Bing evolved their product strategy with adCenter in 2011. They have now improved their traffic quality on the O&O sites and have decent volume. There is still a lot of friction, however, in advertisers taking their AdWords account data and moving it over to Bing. There are also a lot of features that Google has that are desired/needed by advertisers on the Search Alliance that are not currently there that are table stakes to being in the PPC business. The addition of quality score was a big step in the right direction and will incent the right behavior in the ecosystem and increase the quality and CTR of the ads. There are still features like modified broad match that Google has had for some time now that Bing has resisted embracing. Bing has a lot to do in the coming quarters maintaining a balance of playing catch up in features as well as simultaneously onboarding Yahoo traffic onto adCenter on a global basis.

Much of the Search alliance’s relevance to the advertiser is based on its overall PPC click market share.
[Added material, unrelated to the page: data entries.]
-- ==== Sys2Proof/Decode.lean ====
section
/-! DEFINITION. The classifier's table and algorithm, the decoder (total on every request, refusing by
name) and after it the encoder, both written from spec/30_encoding.md (R49 to R74). -/

namespace Sys2Proof

/-! ## Codes of modes, status bits and operation fields -/

/-- The 5-bit code of a mode (spec/10_state.md R15). -/
def ProcessorMode.code : ProcessorMode → ModeBits
  | .user => 0b10000#5
  | .fiq => 0b10001#5
  | .irq => 0b10010#5
  | .svc => 0b10011#5
  | .abt => 0b10111#5
  | .und => 0b11011#5
  | .system => 0b11111#5

/-- The mode of a 5-bit code, none for the 25 values that are no mode code (R16). -/
def ProcessorMode.ofCode (b : ModeBits) : Option ProcessorMode :=
  if b = 0b10000#5 then some .user
  else if b = 0b10001#5 then some .fiq
  else if b = 0b10010#5 then some .irq
  else if b = 0b10011#5 then some .svc
  else if b = 0b10111#5 then some .abt
  else if b = 0b11011#5 then some .und
  else if b = 0b11111#5 then some .system
  else none

/-- The CPSR bit position of a flag or control bit (R27, R73). -/
def StatusBit.position : StatusBit → Nat
  | .t => 5
  | .f => 6
  | .i => 7
  | .v => 28
  | .c => 29
  | .z => 30
  | .n => 31

/-- The status bit at a bit position of GETFLAG or SETFLAG, none outside the seven (R74). -/
def StatusBit.ofPosition (b : BitVec 5) : Option StatusBit :=
  if b = 5#5 then some .t
  else if b = 6#5 then some .f
  else if b = 7#5 then some .i
  else if b = 28#5 then some .v
  else if b = 29#5 then some .c
  else if b = 30#5 then some .z
  else if b = 31#5 then some .n
  else none

/-- R56. -/
def ImmediateOp.code : ImmediateOp → BitVec 2
  | .mov => 0b00#2
  | .cmp => 0b01#2
  | .add => 0b10#2
  | .sub => 0b11#2

/-- R56. -/
def ImmediateOp.ofCode (c : BitVec 2) : ImmediateOp :=
  if c = 0b00#2 then .mov else if c = 0b01#2 then .cmp else if c = 0b10#2 then .add else .sub

/-- R57. -/
def AluOp.code : AluOp → BitVec 4
  | .and => 0b0000#4
  | .eor => 0b0001#4
  | .lsl => 0b0010#4
  | .lsr => 0b0011#4
  | .asr => 0b0100#4
  | .adc => 0b0101#4
  | .sbc => 0b0110#4
  | .ror => 0b0111#4
  | .tst => 0b1000#4
  | .neg => 0b1001#4
  | .cmp => 0b1010#4
  | .cmn => 0b1011#4
  | .orr => 0b1100#4
  | .mul => 0b1101#4
  | .bic => 0b1110#4
  | .mvn => 0b1111#4

/-- R57. -/
def AluOp.ofCode (c : BitVec 4) : AluOp :=
  if c = 0b0000#4 then .and
  else if c = 0b0001#4 then .eor
  else if c = 0b0010#4 then .lsl
  else if c = 0b0011#4 then .lsr
  else if c = 0b0100#4 then .asr
  else if c = 0b0101#4 then .adc
  else if c = 0b0110#4 then .sbc
  else if c = 0b0111#4 then .ror
  else if c = 0b1000#4 then .tst
  else if c = 0b1001#4 then .neg
  else if c = 0b1010#4 then .cmp
  else if c = 0b1011#4 then .cmn
  else if c = 0b1100#4 then .orr
  else if c = 0b1101#4 then .mul
  else if c = 0b1110#4 then .bic
  else .mvn

/-- R58. -/
def HiOp.code : HiOp → BitVec 2
  | .add => 0b00#2
  | .cmp => 0b01#2
  | .mov => 0b10#2
  | .bx => 0b11#2

/-- R58. -/
def HiOp.ofCode (c : BitVec 2) : HiOp :=
  if c = 0b00#2 then .add else if c = 0b01#2 then .cmp else if c = 0b10#2 then .mov else .bx

/-! ## The classifier (R49 to R53, R100) -/

/-- The format number, the spec's tag value (R49, R52, D11). -/
def InstructionFormat.number : InstructionFormat → Nat
  | .moveShiftedRegister => 1
  | .addSubtract => 2
  | .moveCompareAddSubtractImmediate => 3
  | .aluOperation => 4
  | .hiRegisterOperationsBranchExchange => 5
  | .pcRelativeLoad => 6
  | .loadStoreWithRegisterOffset => 7
  | .loadStoreSignExtendedByteHalfword => 8
  | .loadStoreWithImmediateOffset => 9
  | .loadStoreHalfword => 10
  | .spRelativeLoadStore => 11
  | .loadAddress => 12
  | .addOffsetToStackPointer => 13
  | .pushPopRegisters => 14
  | .multipleLoadStore => 15
  | .conditionalBranch => 16
  | .softwareInterrupt => 17
  | .unconditionalBranch => 18
  | .longBranchWithLink => 19

/-- The human-readable name a format carries for diagnostics (R49, the table of R52). It has no effect
on matching, so nothing of the machine reads it. -/
def InstructionFormat.name : InstructionFormat → String
  | .moveShiftedRegister => "move shifted register"
  | .addSubtract => "add/subtract"
  | .moveCompareAddSubtractImmediate => "move/compare/add/subtract immediate"
  | .aluOperation => "ALU operation"
  | .hiRegisterOperationsBranchExchange => "Hi register operations / branch exchange"
  | .pcRelativeLoad => "PC-relative load"
  | .loadStoreWithRegisterOffset => "load/store with register offset"
  | .loadStoreSignExtendedByteHalfword => "load/store sign-extended byte/halfword"
  | .loadStoreWithImmediateOffset => "load/store with immediate offset"
  | .loadStoreHalfword => "load/store halfword"
  | .spRelativeLoadStore => "SP-relative load/store"
  | .loadAddress => "load address"
  | .addOffsetToStackPointer => "add offset to stack pointer"
  | .pushPopRegisters => "push/pop registers"
  | .multipleLoadStore => "multiple load/store"
  | .conditionalBranch => "conditional branch"
  | .softwareInterrupt => "software interrupt"
  | .unconditionalBranch => "unconditional branch"
  | .longBranchWithLink => "long branch with link"

/-- The decided `FORMAT_MASKS`: the required-ones mask of each format (R52, D9). -/
def formatMask : InstructionFormat → Half
  | .moveShiftedRegister => 0x0000#16
  | .addSubtract => 0x1800#16
  | .moveCompareAddSubtractImmediate => 0x2000#16
  | .aluOperation => 0x4000#16
  | .hiRegisterOperationsBranchExchange => 0x4400#16
  | .pcRelativeLoad => 0x4800#16
  | .loadStoreWithRegisterOffset => 0x5000#16
  | .loadStoreSignExtendedByteHalfword => 0x5200#16
  | .loadStoreWithImmediateOffset => 0x6000#16
  | .loadStoreHalfword => 0x8000#16
  | .spRelativeLoadStore => 0x9000#16
  | .loadAddress => 0xA000#16
  | .addOffsetToStackPointer => 0xB000#16
  | .pushPopRegisters => 0xB400#16
  | .multipleLoadStore => 0xC000#16
  | .conditionalBranch => 0xD000#16
  | .softwareInterrupt => 0xDF00#16
  | .unconditionalBranch => 0xE000#16
  | .longBranchWithLink => 0xF000#16

/-- The decided `FORMAT_ORDER`: descending unsigned value of the mask (R53, D10). -/
def formatOrder : List InstructionFormat :=
  [.longBranchWithLink, .unconditionalBranch, .softwareInterrupt, .conditionalBranch,
    .multipleLoadStore, .pushPopRegisters, .addOffsetToStackPointer, .loadAddress,
    .spRelativeLoadStore, .loadStoreHalfword] ++
  [.loadStoreWithImmediateOffset, .loadStoreSignExtendedByteHalfword, .loadStoreWithRegisterOffset,
    .pcRelativeLoad, .hiRegisterOperationsBranchExchange, .aluOperation,
    .moveCompareAddSubtractImmediate, .addSubtract, .moveShiftedRegister]

/-- The table this hardware takes (R8). -/
def formatTable : FormatTable := { mask := formatMask, order := formatOrder }

/-- The required-ones test: every bit of the mask is 1 in the word, and nothing is asked of the others
(R50: `w & M == M`). -/
def containsMask (w mask : Half) : Bool := w &&& mask == mask

/-- The algorithm of CLASSIFY over any table: the first format of the order whose mask the word
contains; none stands for `Unclassifiable` (R100). -/
def classifyWith (table : FormatTable) (w : Half) : Option InstructionFormat :=
  table.order.find? fun f => containsMask w (table.mask f)

/-- The classifier of this hardware (R100 over R52 and R53). -/
def classify (w : Half) : Option InstructionFormat := classifyWith formatTable w

/-! ## The decoder -/

/-- Bit `n` of a THUMB word. -/
def bitAt (w : Half) (n : Nat) : Bool := w.getLsbD n

/-- A THUMB word handed over by the fetch stage: its format by the classifier, its fields by the format's
layout (R54 to R72). Under the decided table every word has a format (R101); for a table under which
one had none, the word is the plain CLASSIFY of itself, which raises `Unclassifiable`. -/
def decodeThumb (w : Half) : Instr :=
  match classify w with
  | some .moveShiftedRegister =>
    .moveShiftedRegister (w.extractLsb' 11 2) (w.extractLsb' 6 5) (w.extractLsb' 3 3) (w.extractLsb' 0 3)
  | some .addSubtract =>
    .addSubtract (bitAt w 10) (bitAt w 9) (w.extractLsb' 6 3) (w.extractLsb' 3 3) (w.extractLsb' 0 3)
  | some .moveCompareAddSubtractImmediate =>
    .moveCompareAddSubtractImmediate (ImmediateOp.ofCode (w.extractLsb' 11 2)) (w.extractLsb' 8 3)
      (w.extractLsb' 0 8)
  | some .aluOperation =>
    .aluOperation (AluOp.ofCode (w.extractLsb' 6 4)) (w.extractLsb' 3 3) (w.extractLsb' 0 3)
  | some .hiRegisterOperationsBranchExchange =>
    .hiRegisterOperationsBranchExchange (HiOp.ofCode (w.extractLsb' 8 2)) (bitAt w 7) (bitAt w 6)
      (w.extractLsb' 3 3) (w.extractLsb' 0 3)
  | some .pcRelativeLoad => .pcRelativeLoad (w.extractLsb' 8 3) (w.extractLsb' 0 8)
  | some .loadStoreWithRegisterOffset =>
    .loadStoreWithRegisterOffset (bitAt w 11) (bitAt w 10) (w.extractLsb' 6 3) (w.extractLsb' 3 3)
      (w.extractLsb' 0 3)
  | some .loadStoreSignExtendedByteHalfword =>
    .loadStoreSignExtendedByteHalfword (bitAt w 11) (bitAt w 10) (w.extractLsb' 6 3)
      (w.extractLsb' 3 3) (w.extractLsb' 0 3)
  | some .loadStoreWithImmediateOffset =>
    .loadStoreWithImmediateOffset (bitAt w 12) (bitAt w 11) (w.extractLsb' 6 5) (w.extractLsb' 3 3)
      (w.extractLsb' 0 3)
  | some .loadStoreHalfword =>
    .loadStoreHalfword (bitAt w 11) (w.extractLsb' 6 5) (w.extractLsb' 3 3) (w.extractLsb' 0 3)
  | some .spRelativeLoadStore =>
    .spRelativeLoadStore (bitAt w 11) (w.extractLsb' 8 3) (w.extractLsb' 0 8)
  | some .loadAddress => .loadAddress (bitAt w 11) (w.extractLsb' 8 3) (w.extractLsb' 0 8)
  | some .addOffsetToStackPointer =>
    .addOffsetToStackPointer (bitAt w 11) (w.extractLsb' 8 2) (bitAt w 7) (w.extractLsb' 0 7)
  | some .pushPopRegisters =>
    .pushPopRegisters (bitAt w 11) (bitAt w 9) (bitAt w 8) (w.extractLsb' 0 8)
  | some .multipleLoadStore => .multipleLoadStore (bitAt w 11) (w.extractLsb' 8 3) (w.extractLsb' 0 8)
  | some .conditionalBranch => .conditionalBranch (w.extractLsb' 8 4) (w.extractLsb' 0 8)
  | some .softwareInterrupt => .softwareInterrupt (w.extractLsb' 0 8)
  | some .unconditionalBranch => .unconditionalBranch (bitAt w 11) (w.extractLsb' 0 11)
  | some .longBranchWithLink => .longBranchWithLink (bitAt w 11) (w.extractLsb' 0 11)
  | none => .classify w

/-- The getter of a status bit (R73, the table of flag operations). -/
def StatusBit.getter : StatusBit → Instr
  | .t => .getT
  | .f => .getF
  | .i => .getI
  | .v => .getV
  | .c => .getC
  | .z => .getZ
  | .n => .getN

/-- The setter of a status bit (R73, the table of flag operations). -/
def StatusBit.setter (b : StatusBit) (v : Bool) : Instr :=
  match b with
  | .t => .setT v
  | .f => .setF v
  | .i => .setI v
  | .v => .setV v
  | .c => .setC v
  | .z => .setZ v
  | .n => .setN v

/-- Field A of a command word, `CW[7:0]`, whose bits from `used` up must be 0 (R74: "Field A bits the
operation does not use … must be 0, or the command is refused"). -/
def fieldA (cw : CommandWord) (used : Nat) : Except DecodeError (BitVec used) :=
  if (cw.extractLsb' 0 8) >>> used = 0#8 then .ok (cw.extractLsb' 0 used)
  else .error (.unusedFieldBits cw)

/-- The operation takes no data operand (R73). -/
def noData (cw : CommandWord) : DataOperand → Except DecodeError Unit
  | .none => .ok ()
  | .word _ | .words _ | .half _ => .error (.wrongDataOperand cw)

/-- The operation takes one 32-bit word (R73, R74). -/
def wordData (cw : CommandWord) : DataOperand → Except DecodeError Word
  | .word v => .ok v
  | .none | .words _ | .half _ => .error (.wrongDataOperand cw)

/-- The operation takes a sequence of words, its length carried with it (R73, R74). -/
def wordsData (cw : CommandWord) : DataOperand → Except DecodeError (List Word)
  | .words s => .ok s
  | .none | .word _ | .half _ => .error (.wrongDataOperand cw)

/-- The operation takes one 16-bit THUMB word (R73, R74). -/
def halfData (cw : CommandWord) : DataOperand → Except DecodeError Half
  | .half w => .ok w
  | .none | .word _ | .words _ => .error (.wrongDataOperand cw)

/-- The mode operand of SETMODE (R74, D32). -/
def modeOperand (m : ModeBits) : Except DecodeError ProcessorMode :=
  match ProcessorMode.ofCode m with
  | some t => .ok t
  | none => .error (.notAModeCode m)

/-- The bit position of GETFLAG and SETFLAG (R74). -/
def flagOperand (b : BitVec 5) : Except DecodeError StatusBit :=
  match StatusBit.ofPosition b with
  | some flag => .ok flag
  | none => .error (.notAFlagPosition b)

/-- The operation code, `CW[11:8]` (R73). -/
def operationCode (cw : CommandWord) : BitVec 4 := cw.extractLsb' 8 4

/-- A port command: the table of R73, with the operand rules of R74 and the refusals of R76. -/
def decodeCommand (cw : CommandWord) (data : DataOperand) : Except DecodeError Instr :=
  match (operationCode cw).toNat with
  | 0 => do
    let i ← fieldA cw 5
    noData cw data
    return .read i
  | 1 => do
    let i ← fieldA cw 5
    let v ← wordData cw data
    return .write i v
  | 2 => do
    let _ ← fieldA cw 0
    noData cw data
    return .exportStore
  | 3 => do
    let _ ← fieldA cw 0
    let s ← wordsData cw data
    return .importStore s
  | 4 => do
    let i ← fieldA cw 5
    noData cw data
    return .label i
  | 5 => do
    let _ ← fieldA cw 0
    noData cw data
    return .getMode
  | 6 => do
    let m ← fieldA cw 5
    noData cw data
    let t ← modeOperand m
    return .setMode t
  | 7 => do
    let b ← fieldA cw 5
    noData cw data
    let flag ← flagOperand b
    return flag.getter
  | 8 => do
    let a ← fieldA cw 6
    noData cw data
    let flag ← flagOperand (a.extractLsb' 0 5)
    return flag.setter (a.getLsbD 5)
  | 9 => do
    let _ ← fieldA cw 0
    let w ← halfData cw data
    return .classify w
  | 10 => do
    let _ ← fieldA cw 0
    noData cw data
    return .reset
  | _ => .error (.reservedOperation (operationCode cw))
Many people use search market share to look at this which is a rough indicator but overestimates the share of the Search Alliance. Google is far in the lead in US search market share with 66% of searches conducted. Paid Click (number of ad clicks) share is even more favorable to Google than their 66% search market share number. Advertisers rely on this metric to determine if they spend the effort to advertise on another PPC marketplace in addition to Google AdWords. Bing has been gaining in market share which is great for them and for competition in the search marketplace in general. The Overall Search Alliance market share, however, continues to hover around 30%. Yahoo is losing market share in a pretty dramatic fashion and the momentum is on Google’s side with the browser market share gains of Chrome Browser and the decline of Internet Explorer browser market share. The slow down of PC purchases where Microsoft has a strength in search distribution deals and the dramatic rise in the purchase of mobile and tablet PCs which are dominated by the IOS and Android platforms, which both have Google Search by default, is a trend that foreshadows continued Google gains in search market share in the future.